▼
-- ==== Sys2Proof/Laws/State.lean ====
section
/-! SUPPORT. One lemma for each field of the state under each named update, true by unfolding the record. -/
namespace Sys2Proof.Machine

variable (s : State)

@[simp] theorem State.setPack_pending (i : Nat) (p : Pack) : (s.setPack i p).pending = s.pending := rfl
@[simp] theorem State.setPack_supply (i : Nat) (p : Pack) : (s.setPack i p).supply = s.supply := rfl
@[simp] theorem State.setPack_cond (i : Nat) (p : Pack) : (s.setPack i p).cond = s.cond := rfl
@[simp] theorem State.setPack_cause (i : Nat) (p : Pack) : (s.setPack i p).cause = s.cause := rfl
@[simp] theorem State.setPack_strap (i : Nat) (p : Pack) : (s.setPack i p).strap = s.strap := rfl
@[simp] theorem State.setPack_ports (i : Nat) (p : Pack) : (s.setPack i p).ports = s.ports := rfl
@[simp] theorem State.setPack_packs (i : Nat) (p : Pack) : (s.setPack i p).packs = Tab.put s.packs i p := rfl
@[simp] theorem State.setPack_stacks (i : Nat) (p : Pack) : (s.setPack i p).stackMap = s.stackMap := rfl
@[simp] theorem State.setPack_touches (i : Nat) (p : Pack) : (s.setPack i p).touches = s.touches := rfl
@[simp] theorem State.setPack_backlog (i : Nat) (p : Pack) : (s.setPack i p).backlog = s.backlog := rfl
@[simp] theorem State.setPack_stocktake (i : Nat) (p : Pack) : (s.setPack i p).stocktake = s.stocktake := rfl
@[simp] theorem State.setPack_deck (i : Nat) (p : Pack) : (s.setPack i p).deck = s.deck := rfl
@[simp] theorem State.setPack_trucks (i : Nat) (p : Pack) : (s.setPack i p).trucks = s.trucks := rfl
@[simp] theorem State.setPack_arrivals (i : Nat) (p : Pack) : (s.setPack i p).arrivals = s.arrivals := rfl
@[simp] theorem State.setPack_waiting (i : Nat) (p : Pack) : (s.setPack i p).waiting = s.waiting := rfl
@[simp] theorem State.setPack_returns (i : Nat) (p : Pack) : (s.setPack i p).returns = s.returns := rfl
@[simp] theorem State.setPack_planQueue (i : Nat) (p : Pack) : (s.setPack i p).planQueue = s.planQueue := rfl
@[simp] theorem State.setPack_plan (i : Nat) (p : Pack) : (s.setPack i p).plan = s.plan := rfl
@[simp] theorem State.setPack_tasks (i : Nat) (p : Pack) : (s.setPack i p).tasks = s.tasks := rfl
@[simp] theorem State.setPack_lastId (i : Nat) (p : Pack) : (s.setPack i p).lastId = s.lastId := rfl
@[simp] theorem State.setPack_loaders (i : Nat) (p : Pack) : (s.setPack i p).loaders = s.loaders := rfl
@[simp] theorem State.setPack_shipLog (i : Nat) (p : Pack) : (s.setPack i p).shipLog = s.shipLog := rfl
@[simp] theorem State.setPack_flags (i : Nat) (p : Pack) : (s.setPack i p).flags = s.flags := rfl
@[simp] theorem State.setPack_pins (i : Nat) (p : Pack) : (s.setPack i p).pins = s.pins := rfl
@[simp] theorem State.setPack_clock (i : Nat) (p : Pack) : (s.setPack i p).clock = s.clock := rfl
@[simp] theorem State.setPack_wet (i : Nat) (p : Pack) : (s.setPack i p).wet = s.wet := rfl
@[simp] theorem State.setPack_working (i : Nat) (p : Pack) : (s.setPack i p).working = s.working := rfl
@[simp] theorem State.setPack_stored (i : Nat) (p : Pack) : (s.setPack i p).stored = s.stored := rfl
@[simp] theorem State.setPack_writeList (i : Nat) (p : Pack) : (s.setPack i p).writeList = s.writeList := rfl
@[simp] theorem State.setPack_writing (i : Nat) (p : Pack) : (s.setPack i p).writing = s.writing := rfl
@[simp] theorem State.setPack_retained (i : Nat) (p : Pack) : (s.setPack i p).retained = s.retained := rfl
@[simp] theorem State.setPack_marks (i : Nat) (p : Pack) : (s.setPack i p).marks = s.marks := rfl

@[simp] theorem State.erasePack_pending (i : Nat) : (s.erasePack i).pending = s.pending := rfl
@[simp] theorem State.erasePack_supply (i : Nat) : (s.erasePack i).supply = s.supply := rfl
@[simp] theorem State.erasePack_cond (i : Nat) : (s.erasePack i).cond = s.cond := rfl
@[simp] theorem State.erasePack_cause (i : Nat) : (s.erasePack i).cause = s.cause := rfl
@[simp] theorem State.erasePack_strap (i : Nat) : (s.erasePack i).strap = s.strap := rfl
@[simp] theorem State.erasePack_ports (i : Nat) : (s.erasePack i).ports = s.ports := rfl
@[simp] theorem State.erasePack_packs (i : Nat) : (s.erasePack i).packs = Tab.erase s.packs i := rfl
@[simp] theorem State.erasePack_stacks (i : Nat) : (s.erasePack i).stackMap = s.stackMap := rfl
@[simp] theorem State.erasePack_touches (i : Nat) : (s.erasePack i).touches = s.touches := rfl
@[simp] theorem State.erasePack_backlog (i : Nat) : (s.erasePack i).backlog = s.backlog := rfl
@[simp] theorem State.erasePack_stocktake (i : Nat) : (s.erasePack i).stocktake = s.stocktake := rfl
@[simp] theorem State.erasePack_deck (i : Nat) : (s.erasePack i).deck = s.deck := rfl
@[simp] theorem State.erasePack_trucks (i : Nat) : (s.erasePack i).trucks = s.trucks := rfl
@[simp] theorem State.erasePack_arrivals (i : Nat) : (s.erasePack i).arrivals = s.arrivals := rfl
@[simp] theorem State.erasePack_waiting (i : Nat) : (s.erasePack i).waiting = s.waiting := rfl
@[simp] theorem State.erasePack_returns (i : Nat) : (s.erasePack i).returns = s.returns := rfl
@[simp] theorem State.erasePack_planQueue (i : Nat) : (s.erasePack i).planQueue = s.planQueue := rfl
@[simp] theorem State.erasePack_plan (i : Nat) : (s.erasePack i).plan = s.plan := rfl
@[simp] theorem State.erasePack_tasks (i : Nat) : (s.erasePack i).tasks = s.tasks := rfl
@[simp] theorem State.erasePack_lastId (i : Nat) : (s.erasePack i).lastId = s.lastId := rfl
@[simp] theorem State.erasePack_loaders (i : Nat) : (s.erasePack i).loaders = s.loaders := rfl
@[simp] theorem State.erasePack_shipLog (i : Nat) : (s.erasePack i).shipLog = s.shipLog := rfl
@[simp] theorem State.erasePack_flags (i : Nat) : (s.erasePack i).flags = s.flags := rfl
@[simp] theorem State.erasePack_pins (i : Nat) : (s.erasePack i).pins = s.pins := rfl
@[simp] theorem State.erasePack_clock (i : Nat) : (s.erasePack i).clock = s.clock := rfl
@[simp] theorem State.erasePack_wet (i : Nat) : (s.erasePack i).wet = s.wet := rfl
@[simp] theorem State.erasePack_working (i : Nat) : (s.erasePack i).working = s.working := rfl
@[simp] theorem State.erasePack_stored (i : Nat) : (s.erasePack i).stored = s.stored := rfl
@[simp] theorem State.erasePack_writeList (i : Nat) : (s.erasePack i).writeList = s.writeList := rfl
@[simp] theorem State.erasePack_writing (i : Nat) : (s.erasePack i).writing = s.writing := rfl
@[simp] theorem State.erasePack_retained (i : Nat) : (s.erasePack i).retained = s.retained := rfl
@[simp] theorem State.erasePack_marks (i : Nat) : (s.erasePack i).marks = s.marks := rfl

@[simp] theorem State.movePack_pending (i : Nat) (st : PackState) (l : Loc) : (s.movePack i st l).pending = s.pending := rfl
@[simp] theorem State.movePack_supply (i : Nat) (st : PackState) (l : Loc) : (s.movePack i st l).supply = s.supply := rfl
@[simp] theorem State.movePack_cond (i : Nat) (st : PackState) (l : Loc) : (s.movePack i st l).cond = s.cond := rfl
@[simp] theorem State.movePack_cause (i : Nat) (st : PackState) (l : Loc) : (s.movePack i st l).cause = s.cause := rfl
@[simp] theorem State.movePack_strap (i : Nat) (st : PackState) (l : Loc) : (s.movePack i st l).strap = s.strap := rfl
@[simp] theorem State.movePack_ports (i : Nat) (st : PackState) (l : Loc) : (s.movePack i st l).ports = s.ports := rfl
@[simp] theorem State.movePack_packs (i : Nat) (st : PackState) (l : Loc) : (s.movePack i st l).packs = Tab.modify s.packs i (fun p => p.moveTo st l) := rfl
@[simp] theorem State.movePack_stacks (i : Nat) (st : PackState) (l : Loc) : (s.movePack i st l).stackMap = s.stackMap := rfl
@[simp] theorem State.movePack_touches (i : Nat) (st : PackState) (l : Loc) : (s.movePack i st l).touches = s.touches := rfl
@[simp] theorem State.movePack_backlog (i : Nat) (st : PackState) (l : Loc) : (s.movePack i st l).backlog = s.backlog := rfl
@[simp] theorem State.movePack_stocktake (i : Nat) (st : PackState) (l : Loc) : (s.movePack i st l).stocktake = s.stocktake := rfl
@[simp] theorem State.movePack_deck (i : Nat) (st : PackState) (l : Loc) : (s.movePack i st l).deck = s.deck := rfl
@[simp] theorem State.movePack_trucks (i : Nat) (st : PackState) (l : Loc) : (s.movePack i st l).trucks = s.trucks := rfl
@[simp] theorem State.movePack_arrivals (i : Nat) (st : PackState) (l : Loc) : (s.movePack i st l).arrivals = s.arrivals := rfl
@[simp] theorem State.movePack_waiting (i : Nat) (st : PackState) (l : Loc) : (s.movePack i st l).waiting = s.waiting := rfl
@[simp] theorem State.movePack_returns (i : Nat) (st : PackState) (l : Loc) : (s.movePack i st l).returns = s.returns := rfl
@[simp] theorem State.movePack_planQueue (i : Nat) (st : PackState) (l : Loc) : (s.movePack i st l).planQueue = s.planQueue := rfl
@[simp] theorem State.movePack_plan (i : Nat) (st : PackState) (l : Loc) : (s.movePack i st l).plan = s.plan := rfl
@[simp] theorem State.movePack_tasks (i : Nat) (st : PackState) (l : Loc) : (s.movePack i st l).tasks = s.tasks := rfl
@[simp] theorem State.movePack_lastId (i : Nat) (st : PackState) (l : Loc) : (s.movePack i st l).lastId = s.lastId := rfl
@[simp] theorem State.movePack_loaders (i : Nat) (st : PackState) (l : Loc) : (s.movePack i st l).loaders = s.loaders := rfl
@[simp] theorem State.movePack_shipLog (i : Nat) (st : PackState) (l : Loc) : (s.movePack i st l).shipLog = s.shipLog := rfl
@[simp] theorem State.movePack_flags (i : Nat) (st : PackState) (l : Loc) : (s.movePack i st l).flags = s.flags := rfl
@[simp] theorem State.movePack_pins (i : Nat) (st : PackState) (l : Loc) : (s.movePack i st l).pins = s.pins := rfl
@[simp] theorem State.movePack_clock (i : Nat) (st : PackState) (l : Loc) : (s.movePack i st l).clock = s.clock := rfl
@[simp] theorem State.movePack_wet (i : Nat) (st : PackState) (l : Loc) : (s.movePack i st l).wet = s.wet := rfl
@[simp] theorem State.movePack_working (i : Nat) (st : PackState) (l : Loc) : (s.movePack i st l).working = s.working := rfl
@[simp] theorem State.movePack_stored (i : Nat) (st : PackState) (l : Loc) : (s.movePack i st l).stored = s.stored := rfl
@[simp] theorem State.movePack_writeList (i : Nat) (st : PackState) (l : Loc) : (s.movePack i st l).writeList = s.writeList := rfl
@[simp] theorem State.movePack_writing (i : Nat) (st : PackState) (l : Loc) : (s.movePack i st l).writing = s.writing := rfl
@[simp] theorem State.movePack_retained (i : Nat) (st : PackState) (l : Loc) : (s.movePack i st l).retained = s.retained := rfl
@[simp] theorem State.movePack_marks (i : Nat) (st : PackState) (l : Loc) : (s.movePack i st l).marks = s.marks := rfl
▲
▼
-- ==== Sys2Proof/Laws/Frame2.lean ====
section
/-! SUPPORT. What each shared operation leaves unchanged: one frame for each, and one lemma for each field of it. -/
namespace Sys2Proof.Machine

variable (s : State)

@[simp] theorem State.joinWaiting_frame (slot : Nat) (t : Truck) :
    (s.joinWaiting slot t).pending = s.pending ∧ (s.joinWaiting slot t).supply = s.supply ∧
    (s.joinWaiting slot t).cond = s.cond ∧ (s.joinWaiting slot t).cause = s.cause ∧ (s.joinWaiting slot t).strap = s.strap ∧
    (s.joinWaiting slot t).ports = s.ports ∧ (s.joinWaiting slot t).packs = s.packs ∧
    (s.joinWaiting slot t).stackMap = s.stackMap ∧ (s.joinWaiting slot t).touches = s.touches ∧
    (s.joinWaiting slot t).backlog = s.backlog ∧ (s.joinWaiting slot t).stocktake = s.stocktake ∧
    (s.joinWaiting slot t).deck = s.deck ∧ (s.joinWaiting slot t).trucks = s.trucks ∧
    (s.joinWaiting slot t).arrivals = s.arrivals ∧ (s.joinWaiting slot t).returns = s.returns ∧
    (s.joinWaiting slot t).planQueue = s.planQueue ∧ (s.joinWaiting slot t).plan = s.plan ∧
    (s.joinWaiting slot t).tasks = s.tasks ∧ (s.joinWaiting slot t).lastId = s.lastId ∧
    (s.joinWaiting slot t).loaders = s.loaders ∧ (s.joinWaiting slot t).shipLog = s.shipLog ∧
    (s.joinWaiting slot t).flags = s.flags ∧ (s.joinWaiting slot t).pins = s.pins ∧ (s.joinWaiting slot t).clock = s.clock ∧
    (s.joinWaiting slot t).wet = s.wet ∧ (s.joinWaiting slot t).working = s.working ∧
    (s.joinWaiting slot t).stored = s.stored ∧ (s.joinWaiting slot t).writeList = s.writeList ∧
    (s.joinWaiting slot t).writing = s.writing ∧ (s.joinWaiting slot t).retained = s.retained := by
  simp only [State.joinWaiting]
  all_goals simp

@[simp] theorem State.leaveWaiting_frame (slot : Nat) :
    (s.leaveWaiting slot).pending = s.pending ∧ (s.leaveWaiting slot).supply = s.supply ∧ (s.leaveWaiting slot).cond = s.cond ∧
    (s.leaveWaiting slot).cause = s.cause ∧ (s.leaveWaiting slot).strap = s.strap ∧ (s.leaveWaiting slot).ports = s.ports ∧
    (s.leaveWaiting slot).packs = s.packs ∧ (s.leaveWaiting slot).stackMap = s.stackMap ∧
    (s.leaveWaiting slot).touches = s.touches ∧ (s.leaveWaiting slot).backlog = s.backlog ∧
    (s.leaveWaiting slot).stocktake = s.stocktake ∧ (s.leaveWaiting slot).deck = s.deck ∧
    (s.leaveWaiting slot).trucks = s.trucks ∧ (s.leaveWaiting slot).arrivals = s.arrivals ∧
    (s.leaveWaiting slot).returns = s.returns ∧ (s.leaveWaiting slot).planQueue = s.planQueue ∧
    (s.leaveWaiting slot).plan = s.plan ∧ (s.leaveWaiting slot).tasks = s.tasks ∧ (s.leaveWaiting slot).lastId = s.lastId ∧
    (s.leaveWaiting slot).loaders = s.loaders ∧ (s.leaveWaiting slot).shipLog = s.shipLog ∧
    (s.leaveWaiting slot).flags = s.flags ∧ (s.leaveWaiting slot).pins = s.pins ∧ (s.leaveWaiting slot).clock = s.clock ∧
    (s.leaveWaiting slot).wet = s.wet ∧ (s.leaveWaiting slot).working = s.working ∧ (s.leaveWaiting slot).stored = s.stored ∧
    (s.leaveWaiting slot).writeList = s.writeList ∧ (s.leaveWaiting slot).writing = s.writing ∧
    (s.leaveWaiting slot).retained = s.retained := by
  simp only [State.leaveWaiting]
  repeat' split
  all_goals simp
▲
▼
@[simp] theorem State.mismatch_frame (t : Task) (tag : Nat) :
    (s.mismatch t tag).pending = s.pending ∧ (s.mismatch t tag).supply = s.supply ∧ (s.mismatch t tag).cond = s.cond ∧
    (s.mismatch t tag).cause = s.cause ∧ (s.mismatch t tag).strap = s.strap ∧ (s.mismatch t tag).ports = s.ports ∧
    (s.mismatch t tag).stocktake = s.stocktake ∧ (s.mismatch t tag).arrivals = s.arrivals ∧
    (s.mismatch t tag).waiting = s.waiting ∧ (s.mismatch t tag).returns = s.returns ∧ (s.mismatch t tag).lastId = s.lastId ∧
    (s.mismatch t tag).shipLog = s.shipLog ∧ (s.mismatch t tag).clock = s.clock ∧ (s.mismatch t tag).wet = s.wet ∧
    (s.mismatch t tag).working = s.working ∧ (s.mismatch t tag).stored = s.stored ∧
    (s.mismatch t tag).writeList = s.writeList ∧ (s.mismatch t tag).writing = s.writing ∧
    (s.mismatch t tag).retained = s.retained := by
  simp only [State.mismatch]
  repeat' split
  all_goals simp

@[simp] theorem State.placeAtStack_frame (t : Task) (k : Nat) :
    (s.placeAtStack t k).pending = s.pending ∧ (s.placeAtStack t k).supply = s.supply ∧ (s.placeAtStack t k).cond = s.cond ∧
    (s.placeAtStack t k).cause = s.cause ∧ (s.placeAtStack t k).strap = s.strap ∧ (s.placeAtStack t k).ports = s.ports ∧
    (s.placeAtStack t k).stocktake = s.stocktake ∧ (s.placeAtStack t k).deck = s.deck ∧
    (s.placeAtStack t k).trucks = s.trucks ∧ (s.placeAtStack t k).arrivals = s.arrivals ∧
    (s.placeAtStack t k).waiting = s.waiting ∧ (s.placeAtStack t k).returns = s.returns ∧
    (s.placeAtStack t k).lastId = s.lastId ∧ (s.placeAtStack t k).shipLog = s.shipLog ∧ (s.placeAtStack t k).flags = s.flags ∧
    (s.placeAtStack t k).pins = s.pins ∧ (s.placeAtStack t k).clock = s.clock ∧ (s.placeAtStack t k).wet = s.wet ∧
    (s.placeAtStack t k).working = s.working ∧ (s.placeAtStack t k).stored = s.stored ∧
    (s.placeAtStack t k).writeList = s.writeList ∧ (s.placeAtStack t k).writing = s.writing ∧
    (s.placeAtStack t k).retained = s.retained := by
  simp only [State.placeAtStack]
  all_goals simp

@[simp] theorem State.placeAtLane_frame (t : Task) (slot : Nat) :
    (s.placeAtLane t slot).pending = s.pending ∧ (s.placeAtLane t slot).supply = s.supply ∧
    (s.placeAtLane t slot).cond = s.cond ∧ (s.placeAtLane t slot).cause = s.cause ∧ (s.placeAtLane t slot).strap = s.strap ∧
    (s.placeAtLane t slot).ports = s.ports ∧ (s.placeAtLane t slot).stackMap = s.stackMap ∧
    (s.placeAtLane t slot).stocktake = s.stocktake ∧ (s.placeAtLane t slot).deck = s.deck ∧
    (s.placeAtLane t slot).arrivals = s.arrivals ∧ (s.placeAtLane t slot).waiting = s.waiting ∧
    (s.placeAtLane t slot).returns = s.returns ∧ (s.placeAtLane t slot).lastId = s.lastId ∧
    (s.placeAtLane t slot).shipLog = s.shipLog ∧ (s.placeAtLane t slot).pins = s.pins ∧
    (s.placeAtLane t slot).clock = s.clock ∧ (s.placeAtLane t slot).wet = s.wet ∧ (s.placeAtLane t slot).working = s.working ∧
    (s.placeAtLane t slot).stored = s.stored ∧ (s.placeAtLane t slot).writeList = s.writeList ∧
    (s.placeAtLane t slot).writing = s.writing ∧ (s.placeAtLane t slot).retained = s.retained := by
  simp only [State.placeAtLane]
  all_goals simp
▲
• **TASK INSTRUCTIONS**
From the listing above, return the lines starting at the one with "-- ==== Sys2Proof/Laws/State.lean" and ending at the one with "p).cause = s.cause := rfl", both kept, exactly as they appear and nothing more.

• **OUTPUT BELOW**
-- ==== Sys2Proof/Laws/State.lean ====
section
/-! SUPPORT. One lemma for each field of the state under each named update, true by unfolding the record. -/
namespace Sys2Proof.Machine

variable (s : State)

@[simp] theorem State.setPack_pending (i : Nat) (p : Pack) : (s.setPack i p).pending = s.pending := rfl
@[simp] theorem State.setPack_supply (i : Nat) (p : Pack) : (s.setPack i p).supply = s.supply := rfl
@[simp] theorem State.setPack_cond (i : Nat) (p : Pack) : (s.setPack i p).cond = s.cond := rfl
@[simp] theorem State.setPack_cause (i : Nat) (p : Pack) : (s.setPack i p).cause = s.cause := rfl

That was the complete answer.